Host bastion.corpext
HostName 2.3.4.5
User myuser
Host box2.internal.corplan
ProxyCommand ssh bastion.corpext nc 10.0.1.102 22
Host box3.internal.corplan
ProxyCommand ssh bastion.corpext nc 10.0.1.103 22
Finally, I used nc (netcat) to illustrate the example, but it turns out that the ssh command has the functionality built in (as -W), removing the need to have netcat installed (-T tells it not to allocate a pty):
Host box2.internal.corplan
ProxyCommand ssh user@2.3.4.5 -T -W 10.0.1.10:22
The beauty of setting up key-based SSH and configuring your hosts in your ssh client config file is that then commands such as:
rsync -avP ./localdirectory/ otherhost:/path/to/dest/
..will “just work”, even if the machine is behind a bastion host, or needs a special SSH port, or a different username, or even if it’s accessed via tor. You no longer need to think about the specifics of each ssh host (other than the hostname), it just lives in your config file.

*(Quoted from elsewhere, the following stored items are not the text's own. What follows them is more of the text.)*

-- ==== Sys2Proof/Machine/Core.lean ====
section
/-! DEFINITION. The machine as the host takes it. -/

def Sys2Proof.core : Host.Core :=
  { State := Sys2Proof.Machine.State, Fault := Sys2Proof.Machine.Fault, Refusal := Sys2Proof.Machine.Refusal,
    step := Sys2Proof.Machine.step, reset := Sys2Proof.Machine.State.reset }
end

This also allows you to use the ssh/scp support in your local editor (vim does this, for example) to edit files on remote machines (in a local editor without keyboard lag) that might be a pain in the ass to ssh into due to being behind firewalls or bastion hosts, or on weird ports. Put the specifics in the config file, then it’s as simple as vim scp://internalbox1.example.com//etc/samba/smb.conf (two slashes between hostname and absolute path for vim’s scp support, mind you).
SSH: Easy Access With Tor
I like to install tor on boxes I administrate, and set up a hidden service running on them for ssh, because then I can ssh into them (albeit slowly) even if they have all inbound ports firewalled, or are behind NAT, or whatever—no port forwarding required.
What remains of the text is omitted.